The amount of stack memory allowed for the execution of the unlocking and locking script for an input. ✓

47. Nodes on the Bitcoin network are free to do what?

To connect or disconnect to any device, user or service. ✓

To reject or shut down connections as they see fit. ✓

To operate with very different connection policies than other nodes. ✓

To reject otherwise valid transactions or blocks without consequence.

48. What is a transaction that is submitted in a non-final state called?

An invalid transaction.

A transaction evaluation.

A non-standard transaction.

A payment channel. ✓

49. What can a payment channel be used for?

Streaming content. ✓

large data transfers inside a bitcoin transaction. ✓

Paying for ongoing services. ✓

Anonymous transactions.

50. In the future, how may nodes use version numbers to determine how they direct their efforts?

By validating transactions with version numbers which meet legal or regulatory requirements. ✓

By validating transactions with version numbers that individual nodes have the capacity for.

By validating transactions that use version numbers corresponding to their values.

By using version numbers to identify users based on their off network identity.

51. Match the data item: The output script in bytes, given as a 1-9 byte VarInt.

Value

Output script length ✓

Output script

52. Match the data item: Often referred to as the scriptPubKey. Each scriptPubKey defines locking/spending conditions of an output.

Value

Output script length

Output script ✓

53. Match the data item: An 8-byte little-endian value representing the quantity of satoshis held by the output.

Value ✓

Output script length

Output script

54. If the nLockTime field is less than or equal to 500,000,000, what does the nLockTime field represent?

The Block height. ✓

A UNIX epoch timestamp.

The transaction size.

The transaction fee.

55. If the nLockTime field is greater than 500,000,000, what does the nLockTime field represent?

The Block height at which the transaction becomes final.

A UNIX epoch timestamp. ✓

The transaction size.

The transaction fee.

56. What happens to a transaction with a future nLockTime and an nSequence field below 0xFFFFFFFF?

Since it is a final transaction it is accepted by nodes and included within a valid block.

It is held until nLockTime expiry or its input's nSequence has been finalized. ✓

Since it is a non-final transaction it is ignored until the payment channel is closed.

Nodes wait until the block height has passed before validating the transaction.

57. What occurs to the nLockTime if all the transaction inputs have the maximum nSequence value?

It is ignored and the transaction can be included within a block. ✓

The transaction becomes final and doesn't need to be added to a block.

The nLockTime becomes a UNIX epoch timestamp.

The transaction is invalid until it can be finalized.

58. Non-final transactions are replaceable with what?

Transactions with the same inputs but with a lower nSequence number.

Transactions with different inputs but the same nSequence number.

Transactions that include the same inputs and the same nSequence number.

Transactions that include the same inputs with a higher nSequence number. ✓

59. What happens once a payment channel closes?

Only the last non-final transaction is recorded on-chain.

Only the funding transaction is recorded on-chain.

Only the most recent version of the iterated transaction is recorded on-chain. ✓

All iterations of the transaction are recorded on-chain.

60. Which are the correct rules for comparing each new version of the iterated transaction with the previous version?

The previous outputs are the same set being spent by the transaction inputs. ✓

No more than one of those inputs can be submitted with a decreased nSequence number.

At least one input must have an increased nSequence number. ✓

None of those inputs can be submitted with a decreased nSequence number. ✓

61. BitcoinSV node client software provides which transaction pools to nodes?

Main mempool. ✓

Secondary mempool. ✓

Final mempool

Non-final mempool. ✓

62. What is held within the global UTXO set?

The outputs that meet both the global network rules and the local node policies.

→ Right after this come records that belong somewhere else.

/-- A stored byte leaves a sound state: either `DCNT` reached `DLEN`, or it is still below (40_deframer.md R95). -/
theorem stateInv_byteInReading {s : State} {m : List Host.Cell} (hlt : s.dcnt.toNat < s.dlen.toNat)
    (hwf : Memory.wf m = true) : StateInv (byteInReading m s) := by
  have hlen := s.dlen.isLt
  have hcnt : (s.dcnt + 1).toNat = s.dcnt.toNat + 1 := toNat_add_one_of_lt (by omega)
  refine ⟨?_, rfl, hwf⟩
  by_cases hlast : s.dcnt + 1 = s.dlen
  · exact deframerInv_of_verifyChecksum (if_pos hlast) hlast
  · have hne : s.dcnt.toNat + 1 ≠ s.dlen.toNat := fun he => hlast (BitVec.eq_of_toNat_eq (hcnt.trans he))
    refine deframerInv_of_reading (if_neg hlast) ?_
    rw [byteInReading_dcnt, byteInReading_dlen, hcnt]
    omega

/-- Each row of the deframer's table keeps the invariant (40_deframer.md R90). -/
theorem feedByte_keeps_stateInv {b : Byte} {s t : State} (hs : StateInv s) (h : feedByte b s = .next t) :
    StateInv t := by
  obtain ⟨⟨hidle, hreading, _⟩, _, hwf⟩ := hs
  obtain ⟨hd, rfl⟩ | ⟨hd, rfl⟩ | ⟨_, rfl⟩ | ⟨hd, m, hm, rfl⟩ | ⟨_, rfl⟩ := feedByte_cases h <;>
    refine stateInv_ofBlockState _ _ _ _ _ ?_
  · refine ⟨deframerInv_of_idle ?_ (hidle (.inl hd)), rfl, hwf⟩
    rw [byteInDesync_dstate]
    split <;> simp
  · refine ⟨deframerInv_of_idle ?_ (hidle (.inr (.inl hd))), rfl, hwf⟩
    rw [byteInSyncMark_dstate]
    split_ifs <;> simp
  · refine ⟨?_, rfl, hwf⟩
    by_cases hb : b = 0
    · exact deframerInv_of_verifyChecksum (if_pos hb) hb.symm
    · have hpos : b.toNat ≠ 0 := fun h0 => hb (BitVec.eq_of_toNat_eq h0)
      exact deframerInv_of_reading (if_neg hb) (Nat.pos_of_ne_zero hpos)
  · exact stateInv_byteInReading (hreading hd).2 (Memory.wf_write hwf hm)
  · exact stateInv_clearDeframer hwf

/-- A command's rule feeds a byte, abandons the frame, or leaves the deframer alone. -/
theorem ruleOf_keeps_stateInv (i : Instr) (s t : State) (hs : StateInv s) (h : ruleOf i s = .next t) : StateInv t := by
  have framer (hi : isFramerCommand i = true) : StateInv t := by
    obtain ⟨r, rfl⟩ := ruleOf_framer hi h
    exact hs
  have fifo (hi : isFifoCommand i = true) : StateInv t := by
    obtain ⟨es, r, rfl⟩ := ruleOf_fifo hi h
    exact hs.of_deframerPart rfl
  have hwf : Memory.wf s.dbuf = true := hs.2.2
  cases i with
  | decByte b => exact feedByte_keeps_stateInv hs h
  | decReset => cases h; exact stateInv_clearDeframer hwf
  | blkReset => cases h; exact stateInv_clearDeframer hwf
  | encP _ => exact framer rfl
  | encF _ => exact framer rfl
  | encHp _ => exact framer rfl
  | encHf _ => exact framer rfl
  | qEnq _ _ => exact fifo rfl
  | qDeq => exact fifo rfl
  | qClr => exact fifo rfl

/-- Settles O49: at reset no frame is begun, and `DBUF` is blank (10_state.md R30). -/
theorem resetMeetsInvariant : Obligations.ResetMeetsInvariant :=
  stateInv_clearDeframer (s := State.reset) Memory.reset_wf

/-- Settles O50: reset meets the invariant and every command's rule keeps it. -/
theorem stepKeepsInvariant : Obligations.StepKeepsInvariant := fun _ _ =>
  step_keeps stateInv_ofBlockState resetMeetsInvariant ruleOf_keeps_stateInv

/-! The one stop. -/

/-- A byte is not taken exactly where `DBUF` has no room for it (log entry 7). -/
theorem feedByte_stops_iff {b : Byte} {s : State} :
    (∀ t, feedByte b s ≠ .next t) ↔ s.dstate = .reading ∧ s.dcnt = 255 := by
  constructor
  · intro h
    have hstop : ¬ (s.dstate = .reading → s.dcnt.toNat < 255) := fun hc =>
      let ⟨t, ht⟩ := feedByte_next hc
      h t ht
    obtain ⟨hd, hc⟩ := Classical.not_imp.mp hstop
    have := s.dcnt.isLt
    exact ⟨hd, BitVec.eq_of_toNat_eq (show s.dcnt.toNat = 255 by omega)⟩
  · rintro ⟨hd, hc⟩ t h
    simp [feedByte, hd, hc, Memory.write_none] at h

/-- Of all rules only the deframer's can stop. -/
theorem ruleOf_stops_iff {i : Instr} {s : State} :
    (∀ t, ruleOf i s ≠ .next t) ↔ (∃ b, i = .decByte b) ∧ s.dstate = .reading ∧ s.dcnt = 255 := by
  cases i with
  | decByte b => exact (show (∀ t, feedByte b s ≠ .next t) ↔ _ from feedByte_stops_iff).trans (by simp)
  | _ => simp [ruleOf]

/-- Settles O52: a fault is answered and a refused command marked, so a stop is a stop of the command's own rule. -/
theorem onlyByteBeyondBufferStops : Obligations.OnlyByteBeyondBufferStops := by
  intro i s
  rw [exec_eq_performed]
  by_cases hf : s.fault = 0
  · cases ha : mayIssue s.issuer i with
    | true =>
      rw [performed_of_allowed hf ha, ruleOf_stops_iff]
      refine and_congr_right fun ⟨b, hb⟩ => ?_
      have hworker : s.issuer = .worker := by
        cases hi : s.issuer with
        | worker => rfl
        | producer n => simp [hb, hi, mayIssue] at ha
      simp [hf, hworker]
    | false =>
      rw [performed_of_refused hf ha]
      refine iff_of_false (fun h => h _ rfl) ?_
      rintro ⟨⟨b, rfl⟩, _, hworker, _⟩
      simp [hworker, mayIssue] at ha
  · rw [performed_of_fault hf]
    exact iff_of_false (fun h => h _ rfl) fun ⟨_, h0, _⟩ => hf h0

/-- In a sound state no command stops the machine: in `Reading`, `DCNT < DLEN <= 255`. -/
theorem exec_answers {s : State} (hs : StateInv s) (i : Instr) : ∃ t, exec i s = .next t := by
  by_contra hstop
  obtain ⟨_, _, _, hd, hc⟩ := (onlyByteBeyondBufferStops i s).mp (not_exists.mp hstop)
  obtain ⟨⟨_, hreading, _⟩, _, _⟩ := hs
  obtain ⟨_, hlt⟩ := hreading hd
  have hcnt : s.dcnt.toNat = 255 := congrArg BitVec.toNat hc
  have hlen := s.dlen.isLt
  omega

/-- Settles O51: every kind of step answers, a command's by `exec_answers`. -/
theorem stepAlwaysAnswers : Obligations.StepAlwaysAnswers := by
  intro s hs
  obtain ⟨_, h⟩ | ⟨_, _, h⟩ | ⟨c, rest, i, _, _, h⟩ | ⟨c, rest, _, _, _, h⟩ := step_cases s
  · exact ⟨_, h⟩
  · exact ⟨_, h⟩
  · rw [h]
    exact exec_answers (stateInv_ofBlockState s _ _ _ _ hs) i
  · rw [h, execIllegal_eq]
    exact ⟨_, rfl⟩

/-! Runs. -/

/-- With unbounded limits no step sets `FAULT` (60_exceptions.md R175). -/
theorem step_keeps_fault_zero {s t : State} (hf : s.fault = 0) (h : step s = .next t) : t.fault = 0 := by
  refine step_keeps (P := fun u => u.fault = 0) (fun _ _ _ _ _ h => h) rfl (fun i s t hf h => ?_) hf h
  obtain ⟨_, _, _, _, hfault, _⟩ := ruleOf_frame h
  exact hfault.trans hf

/-- A run from a sound state with no fault answers, and ends in such a state. -/
theorem runSteps_of_stateInv {k : Nat} {s : State} (hs : StateInv s) (hf : s.fault = 0) :
    ∃ t, runSteps k s = .next t ∧ StateInv t ∧ t.fault = 0 := by
  induction k generalizing s with
  | zero => exact ⟨s, rfl, hs, hf⟩
  | succ k ih =>
    obtain ⟨u, hu⟩ := stepAlwaysAnswers s hs
    rw [runSteps_succ_of_next hu]
    exact ih (stepKeepsInvariant s u hs hu) (step_keeps_fault_zero hf hu)

/-- Settles O53: a run from reset, whatever is presented. -/
theorem reachableStatesMeetInvariant : Obligations.ReachableStatesMeetInvariant := fun _ _ =>
  runSteps_of_stateInv resetMeetsInvariant rfl
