-- ==== Sys2Proof/Safety.lean ====
section
/-! DEFINITION. The terms claims are stated in: when the unit accepts a command, what it means that a command completes with one
written destination and nothing else, the invariant of `10_state.md` R44, and what a clean run is. -/

namespace Sys2Proof.Machine

/-- The unit is not in the fault state: it executes every command (R186). -/
def State.ready (s : State) : Prop := s.faulted = false

/-! ### Frames -/

/-- No byte register changed. -/
def SameB (s t : State) : Prop := ∀ r, t.readB r = s.readB r
/-- No polynomial register changed. -/
def SameP (s t : State) : Prop := ∀ r, t.readP r = s.readP r
/-- No byte of memory changed. -/
def SameM (s t : State) : Prop := ∀ a, t.readM a = s.readM a
/-- The fault record (`FSR`, `FCW`, `FINFO`) did not change. -/
def SameRecord (s t : State) : Prop := t.fsr = s.fsr ∧ t.fcw = s.fcw ∧ t.finfo = s.finfo
/-- The model's own fields but the response did not change. -/
def SameModel (s t : State) : Prop := t.modtab = s.modtab ∧ t.host = s.host ∧ t.cuts = s.cuts

/-- The command `i` completes in `s`: byte register `bd` gets `v`, nothing else changes, `RDATA = 0`. -/
def CompletesB (i : Instr) (s : State) (bd : BReg) (v : Byte) : Prop :=
  ∃ t, exec i s = .next t ∧ t.readB bd = v ∧ (∀ r, r ≠ bd → t.readB r = s.readB r) ∧
    SameP s t ∧ SameM s t ∧ SameRecord s t ∧ SameModel s t ∧ t.rsp = some ⟨s.fsr, 0#32⟩

/-- The command `i` completes in `s`: polynomial register `pd` gets `q`, nothing else changes, `RDATA = 0`. -/
def CompletesP (i : Instr) (s : State) (pd : PReg) (q : Poly) : Prop :=
  ∃ t, exec i s = .next t ∧ t.readP pd = q ∧ (∀ r, r ≠ pd → t.readP r = s.readP r) ∧
    SameB s t ∧ SameM s t ∧ SameRecord s t ∧ SameModel s t ∧ t.rsp = some ⟨s.fsr, 0#32⟩

/-- The command `i` completes in `s`: the byte of memory at every address `x` in `a .. a+n-1` becomes `v (x - a)`, nothing else
changes, `RDATA = 0`. -/
def CompletesM (i : Instr) (s : State) (a n : Nat) (v : Nat → Byte) : Prop :=
  ∃ t, exec i s = .next t ∧ (∀ x, t.readM x = if a ≤ x ∧ x < a + n then v (x - a) else s.readM x) ∧
    SameB s t ∧ SameP s t ∧ SameRecord s t ∧ SameModel s t ∧ t.rsp = some ⟨s.fsr, 0#32⟩

/-- The command `i` completes in `s`: nothing changes, `RDATA = d`. -/
def CompletesR (i : Instr) (s : State) (d : Word) : Prop :=
  ∃ t, exec i s = .next t ∧ SameB s t ∧ SameP s t ∧ SameM s t ∧ SameRecord s t ∧ SameModel s t ∧ t.rsp = some ⟨s.fsr, d⟩

/-- The command `i` faults in `s` with cause `x` and `FINFO = info`: the record is written as R185 says with the command's own
word in `FCW`, no register and no byte of memory changes, `RDATA = 0`. -/
def Faults (i : Instr) (s : State) (x : Cause) (info : Nat) : Prop :=
  ∃ t, exec i s = .next t ∧ t.fsr = 0x80#8 ||| x.code ∧ t.fcw = encode i ∧ t.finfo = BitVec.ofNat 32 info ∧
    SameB s t ∧ SameP s t ∧ SameM s t ∧ SameModel s t ∧ t.rsp = some ⟨0x80#8 ||| x.code, 0#32⟩

/-! ### Tables in memory, in the terms of `20_memory.md` R53 to R55 -/

/-- Entry `k` of the S-box in slot `sl`: `M[256·sl + k]` (R53). -/
def slotEntry (s : State) (sl : Slot) (k : Byte) : Byte := s.readM (256 * sl.val + k.toNat)
/-- Entry `k` of lane `i` of set `t`: `M[4096·t + 256·i + k]` (R53, R54). -/
def laneEntry (s : State) (t : SlotSet) (i : Lane) (k : Byte) : Byte := s.readM (4096 * t.val + 256 * i.val + k.toNat)
/-- A table, as a function, is a permutation of the bytes: every value occurs (R140). -/
def IsBijection (f : Byte → Byte) : Prop := ∀ v, ∃ k, f k = v
/-- Multiplier of layer `L`, lane `i`, of the list of layers at record `r`: `M[32·(r+L) + i]` (R55). -/
def mixMult (s : State) (r L : Nat) (i : Lane) : Byte := s.readM (32 * (r + L) + i.val)
/-- Modulus index of layer `L`, lane `i`, of the list of layers at record `r`: `M[32·(r+L) + 16 + i]` (R55). -/
def mixIndex (s : State) (r L : Nat) (i : Lane) : Byte := s.readM (32 * (r + L) + 16 + i.val)

/-! ### What each command may write and raise -/

/-- The rows of R180, less `IllegalCommand`, which is judged before there is a command. -/
def listedFaults : Instr → List Cause
  | .ldbx _ _ _ | .stbx _ _ _ | .pst _ _ _ => [.addressRange]
  | .fmul _ _ _ _ | .fred _ _ _ _ | .modp _ | .sbpost _ _ _ _ => [.illegalModulus]
  | .fdiv _ _ _ _ | .finv _ _ _ | .pdiv _ _ _ _ _ | .pmonic _ _ _ | .pxeu _ _ _ _ | .sbpre _ _ _ _ =>
      [.illegalModulus, .domainError]
  | .pput _ _ _ | .pshu _ _ _ => [.lengthOverflow]
  | .pld _ _ _ => [.addressRange, .lengthOverflow]
  | .pmul _ _ _ _ => [.illegalModulus, .lengthOverflow]
  | .sbinv _ _ | .sbinvs _ _ _ => [.notBijective]
  | .sbmix _ _ _ _ _ => [.addressRange, .illegalModulus, .domainError]
  | _ => []

/-- The commands R31 lists as writing a byte register. -/
def writesByteRegister : Instr → Bool
  | .fldi _ _ | .fmov _ _ | .fadd _ _ _ | .fmul _ _ _ _ | .fdiv _ _ _ _ | .finv _ _ _ | .fred _ _ _ _ | .lane _ _ _
  | .pget _ _ _ | .plen _ _ | .pcmp _ _ _ | .sbchk _ _ | .ldb _ _ | .ldbx _ _ _ => true
  | _ => false

/-- The commands R39 lists as writing a polynomial register. -/
def writesPolynomialRegister : Instr → Bool
  | .pclr _ | .pmov _ _ | .pput _ _ _ | .pld _ _ _ | .padd _ _ _ | .pshu _ _ _ | .pshd _ _ _ | .pmul _ _ _ _
  | .pdiv _ _ _ _ _ | .pmonic _ _ _ | .pxeu _ _ _ _ => true
  | _ => false

/-- The commands that write memory (R59, R202). -/
def writesMemory : Instr → Bool
  | .mwr _ _ | .stb _ _ | .stbx _ _ _ | .pst _ _ _ | .sbid _ | .sbinv _ _ | .sbcomp _ _ _ | .sbpre _ _ _ _
  | .sbpost _ _ _ _ | .sbinvs _ _ _ | .sbmix _ _ _ _ _ => true
  | _ => false

/-! ### The invariant (R44) -/

/-- `FSR` is one of its seven values: 0, or `F = 1` with a cause code of 1 to 6 (R36). -/
def fsrLegal (v : Byte) : Prop := v = 0x00#8 ∨ ∃ x : Cause, v = 0x80#8 ||| x.code

/-- What holds in every state a run reaches: the polynomial registers are canonical and at most 32 long (R44 (a)); `FSR` takes
one of its seven values (R44 (b), R36); with no fault the record is zero (R44 (c)); with one, `FCW` is not the all-zero word
(R44 (d)); memory is in canonical form; `MODTAB` is a legal table; a response carries the current `FSR` (R41). -/
structure State.Inv (s : State) : Prop where
  polys : ∀ r, canonical (s.readP r) = true ∧ (s.readP r).length ≤ Config.pMax
  status : fsrLegal s.fsr
  cleanRecord : s.faulted = false → s.fcw = 0#32 ∧ s.finfo = 0#32
  faultWord : s.faulted = true → s.fcw ≠ 0#32
  memory : s.mem.wf
  moduli : modtabLegal s.modtab = true
  response : ∀ r, s.rsp = some r → r.rstat = s.fsr

/-! ### Runs -/

/-- The unit is in no fault after each of the first `k` steps from `s`. -/
def cleanRun (k : Nat) (s : State) : Prop := ∀ j ≤ k, ∃ t, Host.Core.run Sys2Proof.core j s = .next t ∧ t.ready

/-- The host asserts no `RESET` among the events it will present. -/
def onlyCommands (s : State) : Prop := ∀ e ∈ s.host, ∃ c, e = HostEvent.command c

end Sys2Proof.Machine
end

Every spendable output which has not yet been used as an input to a transaction. ✓

The history of every transaction made on the network.

The Merkle proofs and transaction output scripts of all bitcoins.

63. How will the ability of nodes to be able to choose subsets of the network they want to manage help the network scale?

By making it easier for nodes with inadequate resources to perform minor transaction processing tasks.

By allowing more nodes to operate on the network.

By enabling the system to form separate specialized services and nodes. ✓

All of the above.

64. How are nodes able to minimize storage requirements?

By utilizing archival services.

By pruning elements that are unlikely to be used. ✓

By removing all transaction information from the ledger and just retaining the block headers.

All of the above.

65. A working blockchain allows for what?

The optimization of data storage for cost management.

Users can optimize the information they retain for their own needs.

Allows users to use a timestamp to provide provenance.

All of the above. ✓

66. What does the First Seen Rule dictate?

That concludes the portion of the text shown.